■ **Records from a dataset**
◇ ◇ ◇

-- ==== Sys2Proof/Proofs/FloatWords.lean ====
section
/-! STATEMENT PROOFS. A conversion that narrows into a part of D reads the bits of D that it keeps (R174), so a poisoned half that holds
some of them traps POISON (R335); the statement asks that A be free of marks, and not D. -/

namespace Sys2Proof.Machine

open Sys2Proof.Safety

/-- One thread of a warp that holds FP32 in v2, and a poisoned high half in v1. -/
def markedHalfWarp : Warp :=
  Warp.markV { resident := true, allot := 64, splits := [(0, { state := .running, m := 1, a := 1 })], tags := [(2, 4)] } 1 0 1

/-- That warp, about to issue. -/
def markedHalfDesk : State := { userDesk with warps := [(0, markedHalfWarp)] }

theorem markedHalfDesk_issuing : issuing markedHalfDesk = true ∧ (me markedHalfDesk).trap.cause = 0 := by decide

/-- CVT of v2 into the low element of v1 as BF16X2 keeps the poisoned high half, and traps POISON. -/
theorem cvt_traps_kept_poison : ∃ t, exec (.cvt false 0 5 1 2) markedHalfDesk = .next t ∧ (me t).trap.cause = 0x11 := ⟨_, rfl, by decide⟩

/-- What the statement asks of that word: the trap registers are as before. -/
theorem cvt_spec_keeps_trap : ∃ p, conversions (.cvt false 0 5 1 2) markedHalfDesk = some p ∧ p.fits markedHalfDesk = true
    ∧ ∀ t, p.done markedHalfDesk t → (me t).trap = (me markedHalfDesk).trap := by
  refine ⟨_, rfl, by decide, fun t h => ?_⟩
  obtain ⟨-, -, done, -⟩ := h
  rw [done]
  rfl

/-- Refutes O5: CVT from FP32 into one element of a BF16X2 register whose other half is poisoned traps POISON, and the statement has it
complete. -/
theorem not_floatWords : ¬ Obligations.FloatWords := by
  unfold Obligations.FloatWords
  intro words
  obtain ⟨p, hp, fits, kept⟩ := cvt_spec_keeps_trap
  obtain ⟨issues, before⟩ := markedHalfDesk_issuing
  obtain ⟨t, ht, holds⟩ := words _ markedHalfDesk p (.inr (.inr hp)) (by decide) issues fits
  obtain ⟨u, hu, poison⟩ := cvt_traps_kept_poison
  rw [hu] at ht
  cases ht
  rw [kept _ holds, before] at poison
  exact absurd poison (by decide)

end Sys2Proof.Machine
end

◇ ◇ ◇

■ **Task to complete**
Nothing in the data may be left out. Copy all of it exactly.

■ **Expected output**
-- ==== Sys2Proof/Proofs/FloatWords.lean ====
section
/-! STATEMENT PROOFS. A conversion that narrows into a part of D reads the bits of D that it keeps (R174), so a poisoned half that holds
some of them traps POISON (R335); the statement asks that A be free of marks, and not D. -/

namespace Sys2Proof.Machine

open Sys2Proof.Safety

/-- One thread of a warp that holds FP32 in v2, and a poisoned high half in v1. -/
def markedHalfWarp : Warp :=
  Warp.markV { resident := true, allot := 64, splits := [(0, { state := .running, m := 1, a := 1 })], tags := [(2, 4)] } 1 0 1

/-- That warp, about to issue. -/
def markedHalfDesk : State := { userDesk with warps := [(0, markedHalfWarp)] }

theorem markedHalfDesk_issuing : issuing markedHalfDesk = true ∧ (me markedHalfDesk).trap.cause = 0 := by decide

/-- CVT of v2 into the low element of v1 as BF16X2 keeps the poisoned high half, and traps POISON. -/
theorem cvt_traps_kept_poison : ∃ t, exec (.cvt false 0 5 1 2) markedHalfDesk = .next t ∧ (me t).trap.cause = 0x11 := ⟨_, rfl, by decide⟩

/-- What the statement asks of that word: the trap registers are as before. -/
theorem cvt_spec_keeps_trap : ∃ p, conversions (.cvt false 0 5 1 2) markedHalfDesk = some p ∧ p.fits markedHalfDesk = true
    ∧ ∀ t, p.done markedHalfDesk t → (me t).trap = (me markedHalfDesk).trap := by
  refine ⟨_, rfl, by decide, fun t h => ?_⟩
  obtain ⟨-, -, done, -⟩ := h
  rw [done]
  rfl

/-- Refutes O5: CVT from FP32 into one element of a BF16X2 register whose other half is poisoned traps POISON, and the statement has it
complete. -/
theorem not_floatWords : ¬ Obligations.FloatWords := by
  unfold Obligations.FloatWords
  intro words
  obtain ⟨p, hp, fits, kept⟩ := cvt_spec_keeps_trap
  obtain ⟨issues, before⟩ := markedHalfDesk_issuing
  obtain ⟨t, ht, holds⟩ := words _ markedHalfDesk p (.inr (.inr hp)) (by decide) issues fits
  obtain ⟨u, hu, poison⟩ := cvt_traps_kept_poison
  rw [hu] at ht
  cases ht
  rw [kept _ holds, before] at poison
  exact absurd poison (by decide)

end Sys2Proof.Machine
end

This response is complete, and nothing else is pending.